The public nature of this conversation is reflected in the ways the news media covers the topic. PRRI’s 2021 data shows that Americans who most trust Fox News are about half as likely as Americans overall to support allowing transgender female students to participate in high school athletic events with cisgender female students or allowing transgender male students to participate with cisgender male students. Similarly, religion and race are also major influences on Americans’ views on this topic.

White evangelical Protestants are the least supportive of either male (26%) or female (8%) transgender athletes competing alongside cisgender athletes.

Beyond the president’s executive order, 27 states have passed laws banning transgender students from participating in sports consistent with their gender identity, and two states have regulation or agency policies. Cases challenging such laws passed in West Virginia and Idaho have made their way to the Supreme Court. In both states, the law clearly states a desire to “protect” cisgender girls and women competing in school-sponsored sports.

States’ concerns expand beyond athletics. Bathrooms and locker rooms are also targeted. In 2016, North Carolina passed legislation stating that “people have to use the bathroom matching the sex on their birth certificate”. This concern is not limited to North Carolina or a particular region of the country, with more than 20 states now restricting access to bathrooms in some way.

As a 2026 PRRI report notes, “the majority of Americans (56%) favor laws that require transgender individuals to use bathrooms that correspond to their sex at birth.” Among white Christians, nearly eight in ten white evangelical Protestants (78%) support such laws, compared with 62% of white Catholics and 60% of white mainline/non-evangelical Protestants. Among Christians of color, Hispanic Protestants (70%) are more likely than Black Protestants (60%) and Hispanic Catholics (59%) to support these laws. Jewish Americans (40%) and unaffiliated Americans (38%) are the least likely to favor these laws.

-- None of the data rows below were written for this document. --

/-! ### Drawing

Each of these statements begins where a due cut of the seat has been served (R73, R97): `w` is the
transaction then. -/

/-- R73, R81, R84, R87, R89: END, END STROKE and UP finish the open item: an open ink stroke is closed with
no cause; an eraser context leaves its group closed to further members and pushes an ERASE entry; an armed
START, and by END a held point, is cleared. An END of another tag, or without an item, is counted and
answered NOTHING; an UP without an item does nothing. DEDUCED: a stale END has a due cut served (log entry
18), a held point's tag is its contact number (log entry 36), how reply data are coded (log entry 22). -/
def Obligations.EndFinishesTheOpenItem : Prop :=
  (∀ s n tag row r data u fin, (s.seat n).state = .admitted →
    Delivered s n (.finish tag) row r data u fin →
    let w := cutServed n ⟨u, []⟩
    let w' := ended n .plain w
    let item := (w.st.seat n).item.map OpenItem.kind
    (∀ k, item = some k → tagOf n k = tag → r = .ok →
      (∀ h, InkOpen w.st n h tag → data = w48 w'.rev ++ [1#8] ++ handleData h) →
      ((∀ h, ¬InkOpen w.st n h tag) → data = w48 w'.rev ++ [0#8, 0#8, 0#8, 0#8]) →
      exec row s = .next (settle (fin (committed u w')))) ∧
    ((∀ k, item = some k → tagOf n k ≠ tag) → r = .nothing → data = [] →
      exec row s = .next (settle (fin (committed u ⟨discarded w.st n, w.entries⟩))))) ∧
  ∀ s n x eraser, (s.seat n).state = .admitted → BoardInput s n .up x eraser →
    let w := cutServed n ⟨boardTaken s, []⟩
    (∀ p, (w.st.seat n).item.map OpenItem.kind ≠ some (.held p)) →
      exec .up s = .next (settle (committed (boardTaken s) (ended n .plain w)))

/-- R41, R73, R75, R76, R82, R87, R94: START and START STROKE end the seat's old item with SUPERSEDED and
arm the seat, or open an eraser context; at quota an ink one is counted and, on the console, answered FULL;
a layer outside the mask is refused with DENIED. DEDUCED: one refused or counted has a due cut served (log
entry 18), how reply data are coded (log entry 22). -/
def Obligations.StartBeginsAnItem : Prop :=
  ∀ s n tag tool layer colour row r data u fin, (s.seat n).state = .admitted →
    Delivered s n (.begin tag tool layer colour) row r data u fin →
    let w := cutServed n ⟨u, []⟩
    let v := s.seat n
    let o := originOf row
    let refused := ⟨caught w.st .denied o.link (some n) o.frame, w.entries⟩
    (∀ l, layerOfByte layer = some l →
      let pen : InkTool :=
        if tool = 0#8 then .ink else if tool = 1#8 then .highlight else v.pen.tool
      let kind : ItemKind :=
        if tool = 2#8 then .eraser tag l (targetPage s n) none
        else .armed tag pen l (colourOr v colour)
      let full := tool ≠ 2#8 ∧ v.quota ≤ v.blocksHeld
      (inMask v.rights.layers l = true → ¬full → r = .ok →
        let w' := ended n .superseded w
        data = w48 w'.rev → exec row s = .next (settle (fin (committed u
          ⟨timed (itemNow w'.st n (some { kind := kind }) false) n s.timebase, w'.entries⟩)))) ∧
      (inMask v.rights.layers l = true → full → r = .full → data = w48 w.rev →
        exec row s = .next (settle (fin (committed u ⟨discarded w.st n, w.entries⟩)))) ∧
      (inMask v.rights.layers l = false → r = .denied → data = w48 w.rev →
        exec row s = .next (settle (fin (committed u refused))))) ∧
    (layerOfByte layer = none → row = .start →
      exec row s = .next (settle (fin (committed u refused))))

/-- R4, R12, R14, R26, R57, R75, R83, R85, R86, R87, R90, R91: a POINTS or ADD POINTS of 1 to 24 points that
opens a stroke: that of an armed START of its tag, or else an ORPHAN, which ends the seat's old item with
SUPERSEDED. `pointsOpening` says what its points do: the first coded one opens the stroke, with one OPENED
entry over all the points stored, and a refused record or block loses that point and those behind it. With
no ORPHAN layer in the mask the whole frame is refused with DENIED before anything is closed. The record
opened is the head of the free list and its block the top of the free stack. DEDUCED: a DENIED frame has a
due cut served (log entry 18), how a refused ADD POINTS is answered (log entry 19), how reply data are coded
(log entry 22). By the model's choice each refused ORPHAN open at an empty pool captures POOL_EMPTY (log
entry 12). -/
def Obligations.FirstPointOpensTheStroke : Prop :=
  (∀ s n tag pts row r data u fin, (s.seat n).state = .admitted → ZListsAgree s →
    1 ≤ pts.length → pts.length ≤ 24 → Delivered s n (.points tag pts) row r data u fin →
    let w := cutServed n ⟨u, []⟩
    let item := (w.st.seat n).item.map OpenItem.kind
    let o := originOf row
    let orphan : Prop := ∀ k, item = some k → tagOf n k = tag → ∃ q, k = .held q
    (∀ sp w1, ((∃ tool l c, item = some (.armed tag tool l c) ∧ w1 = w ∧
          sp = ⟨targetPage s n, l, tool, c, tag, false, none⟩) ∨
        (orphan ∧ orphanOf w.st n tag = some sp ∧ w1 = ended n .superseded w)) →
      let d := pointsOpening o n sp pts w1
      r = (if d.refused = some .table then .full else .ok) → data = drawnData n d →
      exec row s = .next (settle (fin (committed u
        ⟨timed d.work.st n s.timebase, d.work.entries⟩)))) ∧
    (orphan → orphanOf w.st n tag = none → r = .denied → data = drawnData n ⟨w, 0, 0, none⟩ →
      exec row s = .next (settle (fin (committed u
        ⟨caught w.st .denied o.link (some n) o.frame, w.entries⟩))))) ∧
  (∀ (f g : FreeList) i, f.take = some (i, g) → f.toList = i :: g.toList) ∧
  ∀ (f g : FreeStack) b, f.pop = some (b, g) → f.toList = b :: g.toList

/-- R4, R15, R57, R60, R63, R66, R67, R75, R88, R90, R91, R93: the points of a POINTS, an ADD POINTS or a
MOVE reach the seat's open ink stroke in their order. `pointDrawn` says what one does: it is lifted, dropped
or merged, or it joins the last block, or a new one where that is full, or after 64 full blocks a successor,
the stroke closed with SPLIT; a refused block or record loses it and the points behind it, keeping those
before it, and the stroke gains TRUNCATED. One EXTENDED entry covers all points stored in a stroke. DEDUCED:
how a refused ADD POINTS is answered (log entry 19), how reply data are coded (log entry 22). -/
def Obligations.PointExtendsTheOpenStroke : Prop :=
  ∀ s n tag pts row r data u fin sample h, (s.seat n).state = .admitted → ZListsAgree s →
    PointsDelivered s n tag pts false row r data u fin sample → (s.seat n).cutDue = false →
    InkOpen s n h tag → (s.store.stroke h.idx).chain ≠ [] → s.store.lastPoint h.idx ≠ none →
    let d := pointsDrawn (originOf row) n pts ⟨u, []⟩ 0
    r = (if d.refused = some .table then .full else .ok) → data = drawnData n d →
    exec row s = .next (settle (fin (committed u ⟨timed d.work.st n sample, d.work.entries⟩)))

/-- R60, R63, R66, R75, R88, R94: a point that ends LIFTED, DROPPED or MERGED stores nothing in an open ink
stroke; a lift and a drop set their break marker, and the deadline moves. How reply data are coded: log
entry 22. -/
def Obligations.PointWithoutInkSetsTheMarkers : Prop :=
  ∀ s n tag p row r data u fin sample h lift drop pr dl, (s.seat n).state = .admitted →
    PointsDelivered s n tag [p] false row r data u fin sample → (s.seat n).cutDue = false →
    (s.seat n).item = some ⟨.ink h tag, lift, drop, pr, dl⟩ → r = .ok →
    data = [1#8] ++ handleData h ++ w48 0 ++ [0#8, 0#8] →
    let out := mapPoint (s.seat n) (s.store.stroke h.idx).tool.pen p
    let left (lift drop outside : Bool) : State :=
      settle (fin (timed (itemNow u n (some ⟨.ink h tag, lift, drop, pr, dl⟩) outside) n sample))
    (p.pressure = 0 → exec row s = .next (left true drop false)) ∧
    (out = .dropped → exec row s = .next (left lift true true)) ∧
    ∀ x y wd clamped l, out = .point x y wd clamped → lift = false → drop = false →
      s.store.lastPoint h.idx = some ⟨x, y, wd, l⟩ → exec row s = .next (left false false clamped)
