/-! ### followTimer -/

@[simp] theorem followTimer_store (s : State) : (followTimer s).store = s.store := by unfold followTimer; split <;> [split; skip] <;> simp
@[simp] theorem followTimer_seats (s : State) : (followTimer s).seats = s.seats := by unfold followTimer; split <;> [split; skip] <;> simp
@[simp] theorem followTimer_cls (s : State) : (followTimer s).cls = s.cls := by unfold followTimer; split <;> [split; skip] <;> simp
@[simp] theorem followTimer_hands (s : State) : (followTimer s).hands = s.hands := by unfold followTimer; split <;> [split; skip] <;> simp
@[simp] theorem followTimer_noticeQueue (s : State) : (followTimer s).noticeQueue = s.noticeQueue := by unfold followTimer; split <;> [split; skip] <;> simp
@[simp] theorem followTimer_eraseQueue (s : State) : (followTimer s).eraseQueue = s.eraseQueue := by unfold followTimer; split <;> [split; skip] <;> simp
@[simp] theorem followTimer_maint (s : State) : (followTimer s).maint = s.maint := by unfold followTimer; split <;> [split; skip] <;> simp
@[simp] theorem followTimer_timebase (s : State) : (followTimer s).timebase = s.timebase := by unfold followTimer; split <;> [split; skip] <;> simp
@[simp] theorem followTimer_journal (s : State) : (followTimer s).journal = s.journal := by unfold followTimer; split <;> [split; skip] <;> simp
@[simp] theorem followTimer_displayPending (s : State) : (followTimer s).displayPending = s.displayPending := by unfold followTimer; split <;> [split; skip] <;> simp
@[simp] theorem followTimer_snapshot (s : State) : (followTimer s).snapshot = s.snapshot := by unfold followTimer; split <;> [split; skip] <;> simp
@[simp] theorem followTimer_watches (s : State) : (followTimer s).watches = s.watches := by unfold followTimer; split <;> [split; skip] <;> simp
@[simp] theorem followTimer_faults (s : State) : (followTimer s).faults = s.faults := by unfold followTimer; split <;> [split; skip] <;> simp
@[simp] theorem followTimer_counters (s : State) : (followTimer s).counters = s.counters := by unfold followTimer; split <;> [split; skip] <;> simp
@[simp] theorem followTimer_attention (s : State) : (followTimer s).attention = s.attention := by unfold followTimer; split <;> [split; skip] <;> simp
@[simp] theorem followTimer_boardQueue (s : State) : (followTimer s).boardQueue = s.boardQueue := by unfold followTimer; split <;> [split; skip] <;> simp
@[simp] theorem followTimer_tabletQueue (s : State) : (followTimer s).tabletQueue = s.tabletQueue := by unfold followTimer; split <;> [split; skip] <;> simp
@[simp] theorem followTimer_consoleQueue (s : State) : (followTimer s).consoleQueue = s.consoleQueue := by unfold followTimer; split <;> [split; skip] <;> simp
@[simp] theorem followTimer_answers (s : State) : (followTimer s).answers = s.answers := by unfold followTimer; split <;> [split; skip] <;> simp
@[simp] theorem followTimer_shifted (s : State) : (followTimer s).shifted = s.shifted := by unfold followTimer; split <;> [split; skip] <;> simp
@[simp] theorem followTimer_consoleOut (s : State) : (followTimer s).consoleOut = s.consoleOut := by unfold followTimer; split <;> [split; skip] <;> simp
@[simp] theorem followTimer_commandGrant (s : State) : (followTimer s).commandGrant = s.commandGrant := by unfold followTimer; split <;> [split; skip] <;> simp
@[simp] theorem followTimer_noticeBasis (s : State) : (followTimer s).noticeBasis = s.noticeBasis := by unfold followTimer; split <;> [split; skip] <;> simp
@[simp] theorem followTimer_burstGrant (s : State) : (followTimer s).burstGrant = s.burstGrant := by unfold followTimer; split <;> [split; skip] <;> simp
@[simp] theorem followTimer_pending (s : State) : (followTimer s).pending = s.pending := by unfold followTimer; split <;> [split; skip] <;> simp

/-! ### testDemands -/

@[simp] theorem testDemands_store (s : State) : (testDemands s).store = s.store := rfl
@[simp] theorem testDemands_seats (s : State) : (testDemands s).seats = s.seats := rfl
@[simp] theorem testDemands_cls (s : State) : (testDemands s).cls = s.cls := rfl
@[simp] theorem testDemands_hands (s : State) : (testDemands s).hands = s.hands := rfl
@[simp] theorem testDemands_noticeQueue (s : State) : (testDemands s).noticeQueue = s.noticeQueue := rfl
@[simp] theorem testDemands_eraseQueue (s : State) : (testDemands s).eraseQueue = s.eraseQueue := rfl
@[simp] theorem testDemands_arbiter (s : State) : (testDemands s).arbiter = s.arbiter := rfl
@[simp] theorem testDemands_timebase (s : State) : (testDemands s).timebase = s.timebase := rfl
@[simp] theorem testDemands_journal (s : State) : (testDemands s).journal = s.journal := rfl
@[simp] theorem testDemands_display (s : State) : (testDemands s).display = s.display := rfl
@[simp] theorem testDemands_displayPending (s : State) : (testDemands s).displayPending = s.displayPending := rfl
@[simp] theorem testDemands_snapshot (s : State) : (testDemands s).snapshot = s.snapshot := rfl
@[simp] theorem testDemands_watches (s : State) : (testDemands s).watches = s.watches := rfl
@[simp] theorem testDemands_faults (s : State) : (testDemands s).faults = s.faults := rfl
@[simp] theorem testDemands_counters (s : State) : (testDemands s).counters = s.counters := rfl
@[simp] theorem testDemands_attention (s : State) : (testDemands s).attention = s.attention := rfl
@[simp] theorem testDemands_boardQueue (s : State) : (testDemands s).boardQueue = s.boardQueue := rfl
@[simp] theorem testDemands_tabletQueue (s : State) : (testDemands s).tabletQueue = s.tabletQueue := rfl
@[simp] theorem testDemands_consoleQueue (s : State) : (testDemands s).consoleQueue = s.consoleQueue := rfl
@[simp] theorem testDemands_answers (s : State) : (testDemands s).answers = s.answers := rfl
@[simp] theorem testDemands_shifted (s : State) : (testDemands s).shifted = s.shifted := rfl
@[simp] theorem testDemands_consoleOut (s : State) : (testDemands s).consoleOut = s.consoleOut := rfl
@[simp] theorem testDemands_displayOut (s : State) : (testDemands s).displayOut = s.displayOut := rfl
@[simp] theorem testDemands_commandGrant (s : State) : (testDemands s).commandGrant = s.commandGrant := rfl
@[simp] theorem testDemands_noticeBasis (s : State) : (testDemands s).noticeBasis = s.noticeBasis := rfl
@[simp] theorem testDemands_burstGrant (s : State) : (testDemands s).burstGrant = s.burstGrant := rfl
@[simp] theorem testDemands_pending (s : State) : (testDemands s).pending = s.pending := rfl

Similarly, when using PRRI’s Christian nationalism scale, we find that more than eight in ten Christian nationalism Adherents (83%) support laws requiring transgender people to use the bathrooms that correspond with their sex at birth, followed by 78% of Sympathizers and 60% of Skeptics. Just 26% of Christian nationalism Rejecters support these laws.

In hindsight, North Carolina’s 2016 legislation would open the door for the further spread of attacks against gender-affirming care and transgender athletes. The fight against transgender athletes becomes a public conversation through public pressure. Ideologies that define sports as binary transform public conversations over transgender athletes’ participation into debates that blur the distinctions between church and state, emboldening agitators such as Gaines to take their attacks public.